“What’s that mean? What’s that mean?” whispered Shultz over and over.

Suddenly the door of the house was flung open. A man came running out, some one calling after him. Down the steps he sprang; across Lake Street he dashed; along Middle Street he raced.

Panting, one hand clutching a nearby fence-railing, Shultz was certain he knew the cause of this commotion. Mr. Hooker was running for the doctor. They had just discovered that Roy was dead.

Turning sharply about, Schultz ran also.

[CHAPTER XVIII—FLIGHT.]

As he ran, the terrible fear that had clung to him grew to gigantic proportions. Panting and gasping, he exerted every effort in that first burst of speed. The sound of his flying feet echoed through the silent streets, and those echoes, flung back to his ears, made it seem that a part of the sound was produced by other feet than his own. It seemed that there was a fearsome pursuer at his very heels, reaching for him with eager, clawlike hands. He dared not pause an instant in his flight to look back. On and on he ran, down through Cross Street, retracing his course up the slope to Lake Street, and still on past the silent and gloomy academy.

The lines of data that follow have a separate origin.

/-- RDMA READ request (R514); a duplicate is answered again where it may still be (row 4). -/
def handleRead (port : Nat) (p : RPkt) (s : State) : State :=
  request port p s (fun i s =>
    if accessOk s (qpOf s i) accREAD p.rkey p.va p.len then readAnswer p i s else accessRefused i port synACCESS p s)
    (readFresh port p)

/-- The atomic's answer: the original value in an atomic ACK. -/
def atomicAck (i psn : Nat) (v : W64) (s : State) : State :=
  respond i [{ qpn := (qpOf s i).destQpn, opcode := 0x12, psn := psn, syndrome := synACK, swap := v }] s

/-- An atomic in sequence (R518, R519). -/
def atomicFresh (port : Nat) (p : RPkt) (i : Nat) (s : State) : State :=
  let q := qpOf s i
  if q.rx.isSome then fatalViolation i port 7 synINVALID p s
  else if q.attrF 0x2C 1 ≤ q.respQ.length then fatalViolation i port 10 synINVALID p s
  else if !accessOk s q accATOMIC p.rkey p.va 8 then accessRefused i port synACCESS p s
  else if p.va % 8 ≠ 0 then fatalViolation i port 12 synINVALID p s
  else if region s p.va ≠ some .ddr then fatalViolation i port 12 synACCESS p s
  else
    let old := BitVec.ofNat 64 (ofLe (memRead s p.va 8))
    let new := if p.opcode = 0x14 then old + p.swap else if old = p.cmp then p.swap else old
    let s := advance i 1 (memWrite p.va (le 8 new.toNat) s)
    let q := qpOf s i
    let n := q.attrF 0x2C 1
    atomicAck i p.psn old (qpPut i { q with atomics := (q.atomics ++ [(p.psn, old)]).drop (q.atomics.length + 1 - n) } s)

/-- Compare and Swap, Fetch and Add (R518, R519): a duplicate is answered from the cache of results. -/
def handleAtomic (port : Nat) (p : RPkt) (s : State) : State :=
  request port p s (fun i s =>
    match (qpOf s i).atomics.find? fun a => a.1 == p.psn with
    | some a => atomicAck i p.psn a.2 s
    | none => s) (atomicFresh port p)

/-! The requester's side. -/

/-- An acknowledgement advanced the PSN: timeouts end, and messages acknowledged without retransmission count toward
service mode (R506, R507). -/
def proven (s : State) (q : Qp) (done : List XTx) : Qp :=
  let n := done.foldl (fun n t => if t.resent then 0 else n + 1) q.proved
  { q with
    timeouts := 0
    rnrTries := 0
    rtoUs := rdF s pgXPT 0x110 6 0
    proved := if rdF s pgXPT 0x110 31 24 ≤ n then 0 else n
    cautious := q.cautious && decide (n < rdF s pgXPT 0x110 31 24) }

/-- The PSN of a transmission's last packet. -/
def XTx.lastPsn (t : XTx) : Nat := psnAdd t.psn (t.psns - 1)
/-- A PSN lies in a transmission. -/
def XTx.has (t : XTx) (psn : Nat) : Bool := decide (psnDiff psn t.psn < t.psns)
/-- The transmission ends at or before a PSN. -/
def XTx.before (t : XTx) (psn : Nat) : Bool := decide (psnDiff psn t.lastPsn < 2 ^ 23)

/-- Send the unacknowledged packets of a queue pair again, from a PSN on: they count as retransmissions, and the queue
pair is cautious (R506, R507). -/
def resendFrom (i psn : Nat) (s : State) : State :=
  let q := qpOf s i
  let un := q.unacked.map fun t =>
    if t.has psn then { t with sent := psnDiff psn t.psn, acked := psnDiff psn t.psn, resent := true }
    else if t.before psn then t else { t with sent := 0, acked := 0, resent := true }
  let n := (q.unacked.zip un).foldl (fun n p => n + (p.1.sent - p.2.sent)) 0
  let on := live s pgXPT 4
  let s := bump pgXPT 0x214 n (qpPut i { q with
    unacked := un.map fun t => if t.msg.kind = .read then { t with sent := 0, acked := 0 } else t
    cautious := q.cautious || on
    proved := 0
    rtoUs := if q.cautious then q.rtoUs else rdF s pgXPT 0x110 6 0 } s)
  pumpAll i s

/-- An ACK up to a PSN: messages that end at or before it are done; a READ is done by its responses alone. Where it advances, timeouts
end. -/
def ackMark (i psn : Nat) (s : State) : State :=
  let q := qpOf s i
  let done := q.unacked.filter fun t => t.before psn && t.msg.kind != .read && t.msg.kind != .cas && t.msg.kind != .faa
  let on := q.unacked.any fun t => t.has psn && t.msg.kind != .read && decide (t.acked < Nat.min t.sent (psnDiff psn t.psn + 1))
  let un := (q.unacked.filter fun t => !done.contains t).map fun t =>
    if t.has psn ∧ t.msg.kind ≠ .read then { t with acked := Nat.min t.sent (psnDiff psn t.psn + 1) } else t
  let q' := { q with unacked := un }
  let s := qpPut i (if on || !done.isEmpty then proven s q' done else q') s
  if q.user = 2 then done.foldl (fun s t => rplAck t.msg.tag s) s else s
/-- An ACK, and what may be sent after it. -/
def ackUpTo (i psn : Nat) (s : State) : State := pumpAll i (ackMark i psn s)

/-- Retransmissions in a row that a queue pair may make: RETRIES in cautious mode, its own RETRY in service mode (R506). -/
def retryLimit (s : State) (q : Qp) : Nat := if q.cautious then rdF s pgXPT 0x114 18 16 else q.retry

/-- A PSN sequence NAK: what precedes the PSN is acknowledged, and from it on is sent again, a retransmission like a timeout's (R506). -/
def seqNakked (i psn : Nat) (s : State) : State :=
  let s := ackMark i (psnAdd psn (2 ^ 24 - 1)) s
  let q := qpOf s i
  if retryLimit s q ≤ q.timeouts then qpError i qeRETRY s
  else resendFrom i psn (qpPut i { q with timeouts := q.timeouts + 1 } s)

/-- A packet names no outstanding PSN (row 5). -/
def ghost (port : Nat) (p : RPkt) (s : State) : State := violation port 5 p (bump pgXPT 0x20C 1 s)

/-- What an atomic's answer brings its user: the value lands where the operation asked. -/
def atomicDone (i : Nat) (t : XTx) (v : W64) (s : State) : State :=
  if (qpOf s i).user = 2 then rplAtomic t.msg.tag v s else memWrite t.msg.place (le 8 v.toNat) s

/-- ACK, NAK and atomic ACK (R506, R521). -/
def handleAck (port : Nat) (p : RPkt) (s : State) : State :=
  match qpIndex p.qpn with
  | none => bump pgXPT 0x204 1 s
  | some i =>
    let q := qpOf s i
    if q.st ≠ .rts then bump pgXPT 0x204 1 s
    else
      let s := touch i s
      if !q.unacked.any fun t => t.has p.psn then ghost port p s
      else if p.opcode = 0x12 then
        match q.unacked.find? fun t => t.has p.psn with
        | none => s
        | some t => pumpAll i (atomicDone i t p.swap (qpPut i (proven s { q with unacked := q.unacked.erase t } [t]) s))
      else if p.syndrome = synSEQ then seqNakked i p.psn s
      else if p.syndrome = synINVALID ∨ p.syndrome = synACCESS ∨ p.syndrome = synOPERATION then
        qpError i qeNAK (violation port 15 p s)
      else ackUpTo i p.psn s

/-- Data of a READ reaches its user: HQ lands it, others find it where they asked (R131, R520). -/
def readData (i : Nat) (t : XTx) (off : Nat) (bs : List Byte) (s : State) : State :=
  if (qpOf s i).user = 1 then hqLand i (t.msg.tag % 65536) (t.msg.tag / 65536 + off) bs s
  else if (qpOf s i).user = 2 then rplRead t.msg.tag bs s
  else memWrite (t.msg.place + off) bs s

/-- A READ has ended short: it completes to its user with LEN_SHORT, and HQ applies R130 (R520). -/
def readShort (i : Nat) (t : XTx) (s : State) : State :=
  if (qpOf s i).user = 1 then hqShort i (t.msg.tag % 65536) s else s

/-- A READ response packet (R520): in PSN order, up to the bytes asked for. One taken before, or beyond a lost one, is dropped: the
READ's retransmission recovers it. -/
def handleReadResp (port : Nat) (p : RPkt) (s : State) : State :=
  match qpIndex p.qpn with
  | none => bump pgXPT 0x204 1 s
  | some i =>
    let q := qpOf s i
    if q.st ≠ .rts then bump pgXPT 0x204 1 s
    else
      let s := touch i s
      match q.unacked.find? fun t => t.msg.kind == .read && t.has p.psn with
      | none => ghost port p s
      | some t =>
        if psnDiff p.psn t.psn ≠ t.taken then s
        else
          let off := t.got
          let n := Nat.min p.payload.length (t.msg.len - off)
          let s := readData i t off (p.payload.take n) s
          let s := if n < p.payload.length then lenEvidence port p false s else s
          let q := qpOf s i
          if p.opcode = 0x0F ∨ p.opcode = 0x10 then
            let s := qpPut i (proven s { q with unacked := q.unacked.erase t } [t]) s
            let s := if off + n < t.msg.len then readShort i t (lenEvidence port p true s) else s
            pumpAll i s
          else qpPut i { q with unacked := q.unacked.map fun u => if u = t then { t with got := off + n, taken := t.taken + 1 } else u } s

/-- RNR NAK (R508): the message is sent again after its timer, under the queue pair's RNR retry. -/
def handleRnr (port : Nat) (p : RPkt) (s : State) : State :=
  match qpIndex p.qpn with
  | none => bump pgXPT 0x204 1 s
  | some i =>
    let q := qpOf s i
    if q.st ≠ .rts then bump pgXPT 0x204 1 s
    else if !q.unacked.any fun t => t.has p.psn then ghost port p s
    else if q.rnrRetry ≠ 7 ∧ q.rnrRetry ≤ q.rnrTries then qpError i qeRNR s
    else
      let s := ackMark i (psnAdd p.psn (2 ^ 24 - 1)) (touch i s)
      resendFrom i p.psn (qpPut i { qpOf s i with rnrTries := (qpOf s i).rnrTries + 1 } s)

/-! Temper (R499, R500). -/

/-- Keep a rate between MIN_GBPS and the line rate, in kb/s. -/
def clampRate (s : State) (r : Nat) : Nat := Nat.max (rdF s pgXPT 0x118 7 0 * 1000000) (Nat.min (lineRate s) r)
/-- A cut lies within the last RISE_US. -/
def cutRecently (s : State) (q : Qp) : Bool :=
  match q.cutAt with
  | some t => decide ((s.time - t).toNat < rdF s pgXPT 0x118 23 16)
  | none => false

/-- A CNP received cuts the rate (R500). -/
def handleCnp (p : RPkt) (s : State) : State :=
  match qpIndex p.qpn with
  | none => bump pgXPT 0x204 1 s
  | some i =>
    let q := qpOf s i
    if q.st ≠ .rts then bump pgXPT 0x204 1 s
    else if !live s pgXPT 3 || cutRecently s q then s
    else qpPut i { q with
      target := q.rate
      rate := clampRate s (q.rate - q.rate * rdF s pgXPT 0x118 31 24 / 256)
      stage := 0
      cutAt := some s.time } s

/-- A CE-marked packet for a queue pair in RTS is answered with a CNP, one per CNP_GAP_US (R499). -/
def ceAnswer (i : Nat) (p : RPkt) (s : State) : State :=
  let q := qpOf s i
  let due := match q.cnpAt with
    | some t => decide (rdF s pgXPT 0x11C 7 0 ≤ (s.time - t).toNat)
    | none => true
  if p.ce && decide (q.st = .rts) && due then
    putPkt i { qpn := q.destQpn, opcode := 0x81 } (bump pgXPT 0x230 1 (qpPut i { q with cnpAt := some s.time } s))
  else s

/-! Scatter placement (R524 to R531). -/

/-- Bitmaps in use, of a pool of 1,024 (R528). -/
def bitmapsUsed (s : State) : Nat := s.xpt.qps.foldl (fun n e => n + e.2.sp.length) 0

/-- The packet agrees with its own rules: index, count, length, PSN and VA (R527). -/
def spSelfOk (q : Qp) (p : RPkt) : Bool :=
  decide (p.idx < p.cnt) && decide (1 ≤ p.cnt ∧ p.cnt ≤ q.bitmap) && decide (p.cnt = pktsFor p.len q.pmtu) &&
  (if p.idx + 1 < p.cnt then p.payload.length == q.pmtu else p.payload.length == p.len - (p.cnt - 1) * q.pmtu) &&
  (p.opcode == 0xC1 || p.va == p.idx * q.pmtu)

/-- It agrees with what the first packet of the message fixed. -/
def spAgrees (q : Qp) (m : SpRx) (p : RPkt) : Bool :=
  m.opcode == p.opcode && m.cnt == p.cnt && m.len == p.len && m.rkey == p.rkey &&
  psnAdd m.psn p.idx == p.psn && m.va + p.idx * q.pmtu == p.va

/-- The message a first packet opens. -/
def spOpen (q : Qp) (p : RPkt) : SpRx :=
  ⟨p.msgId, p.opcode, p.cnt, p.len, p.va - p.idx * q.pmtu, psnAdd p.psn (2 ^ 24 - p.idx), p.rkey, [], [], 0⟩

/-- A scatter packet inconsistent with its message (row 14). -/
def spViolation (port : Nat) (p : RPkt) (s : State) : State := violation port 14 p (bump pgXPT 0x23C 1 s)

/-- The message of a queue pair that completes next: its bitmap is full, and every earlier request, or for a READ response every earlier
READ, is done (R529). -/
def spNext (q : Qp) : Option SpRx :=
  q.sp.find? fun m => m.got.length == m.cnt &&
    if m.opcode = 0xC2 then ((q.unacked.find? fun t => t.msg.kind == .read).map fun t => t.has m.psn).getD true else m.psn == q.rqPsn

/-- Complete the messages at the head of the queue pair's order whose bitmaps are full: one ACK each for the last PSN
(R529). A SEND consumes its receive buffer; a READ response completes its READ. -/
def spComplete : Nat → Nat → State → State
  | 0, _, s => s
  | f + 1, i, s =>
    let q := qpOf s i
    match spNext q with
    | none => s
    | some m =>
      let data := m.data.flatMap (·.2)
      let s := qpPut i { q with
        sp := q.sp.erase m
        gapNaked := if m.opcode = 0xC2 then q.gapNaked else false
        rqPsn := if m.opcode = 0xC2 then q.rqPsn else psnAdd m.psn m.cnt } s
      let s := match m.opcode with
        | 0xC0 => deliver i data (qpPut i { qpOf s i with rxBufs := (qpOf s i).rxBufs - 1 } s)
        | 0xC2 => match (qpOf s i).unacked.find? fun t => t.msg.kind == .read && t.has m.psn with
          | some t =>
            let s := readData i t 0 (data.take t.msg.len) s
            pumpAll i (qpPut i (proven s { qpOf s i with unacked := (qpOf s i).unacked.erase t } [t]) s)
          | none => s
        | _ => s
      let s := if m.opcode = 0xC2 then s else reply i (psnAdd m.psn (m.cnt - 1)) synACK s
      spComplete f i s

/-- A scatter packet: placed at once, its bit set (R527, R528). -/
def handleSp (port bitNo : Nat) (p : RPkt) (s : State) : State :=
  match qpIndex p.qpn with
  | none => bump pgXPT 0x204 1 s
  | some i =>
    let q := qpOf s i
    if q.st ≠ .rtr ∧ q.st ≠ .rts then bump pgXPT 0x204 1 s
    else if !q.scatterLive bitNo then fatalViolation i port 6 synINVALID p s
    else if !spSelfOk q p then spViolation port p s
    else
      let s := touch i s
      let known := q.sp.find? fun m => m.msgId == p.msgId
      if known.isNone ∧ p.opcode ≠ 0xC2 ∧ psnDiff q.rqPsn p.psn ≤ 2 ^ 23 ∧ psnDiff q.rqPsn p.psn ≠ 0 then
        dupAck i (violation port 4 p (bump pgXPT 0x238 1 s))
      else if known.isNone ∧ (1024 ≤ bitmapsUsed s ∨ 8 ≤ q.sp.length) then replyRnr i p.psn s
      else if known.isNone ∧ p.opcode = 0xC0 ∧ q.rxBufs ≤ (q.sp.filter fun m => m.opcode == 0xC0).length then
        replyRnr i p.psn (violation port 9 p s)
      else
        let m := known.getD (spOpen q p)
        if !spAgrees q m p then spViolation port p s
        else if m.got.contains p.idx then bump pgXPT 0x238 1 s
        else if p.opcode = 0xC1 ∧ !accessOk s q accWRITE p.rkey p.va p.payload.length then accessRefused i port synACCESS p s
        else
          let m' := { m with
            got := m.got ++ [p.idx]
            data := if p.opcode = 0xC1 then [] else Tab.put m.data p.idx p.payload }
          let s := if p.opcode = 0xC1 then memWrite p.va p.payload s else s
          let q := { q with
            sp := if known.isSome then q.sp.map fun x => if x.msgId = m.msgId then m' else x else q.sp ++ [m'] }
          spComplete (q.sp.length + 1) i (qpPut i q s)

/-- A received SP_NAK (R530): the packets it names are sent again, as retransmissions (R531). -/
def handleSpNak (p : RPkt) (s : State) : State :=
  match qpIndex p.qpn with
  | none => bump pgXPT 0x204 1 s
  | some i =>
    let q := qpOf s i
    if q.st ≠ .rts ∨ !q.scatterAny then bump pgXPT 0x204 1 s
    else match q.unacked.find? fun t => (t.msg.kind == .spWrite || t.msg.kind == .spSend) && t.msgId == field p.payload 0 3 with
      | none => s
      | some t =>
        let first := field p.payload 4 2
        let mask := field p.payload 8 8
        let ks := (List.range 64).filterMap fun b => if mask.testBit b ∧ first + b < t.pkts then some (first + b) else none
        let s := ks.foldl (fun s k => putPkt i (txPkt q t k) s) s
        bump pgXPT 0x214 ks.length (qpPut i { q with
          unacked := q.unacked.map fun u => if u = t then { t with resent := true } else u
          cautious := q.cautious || live s pgXPT 4
          rtoUs := if q.cautious then q.rtoUs else rdF s pgXPT 0x110 6 0
          proved := 0 } s)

From exhaustion and lack of breath his pace had slackened perforce. In all his experience in athletics, never before had he exerted himself until, the breath wholly pumped from his lungs, he could only gasp in exquisite pain, while his very head threatened to burst.

At length, just beyond the academy, he stumbled and fell. Half stunned by the shock, he fully expected to feel himself pounced upon by that unknown pursuer.

Recovering, he looked around as he struggled to his feet. He was quite alone; he could see no moving, living object.

“Still,” he thought, as he stood gulping in air to relieve his collapsed lungs, “I could swear something chased me. It was right behind me all the way. I couldn’t see it, but I could feel it. If it’s that sort of a thing, it’s no use to run; I can’t run away from it.”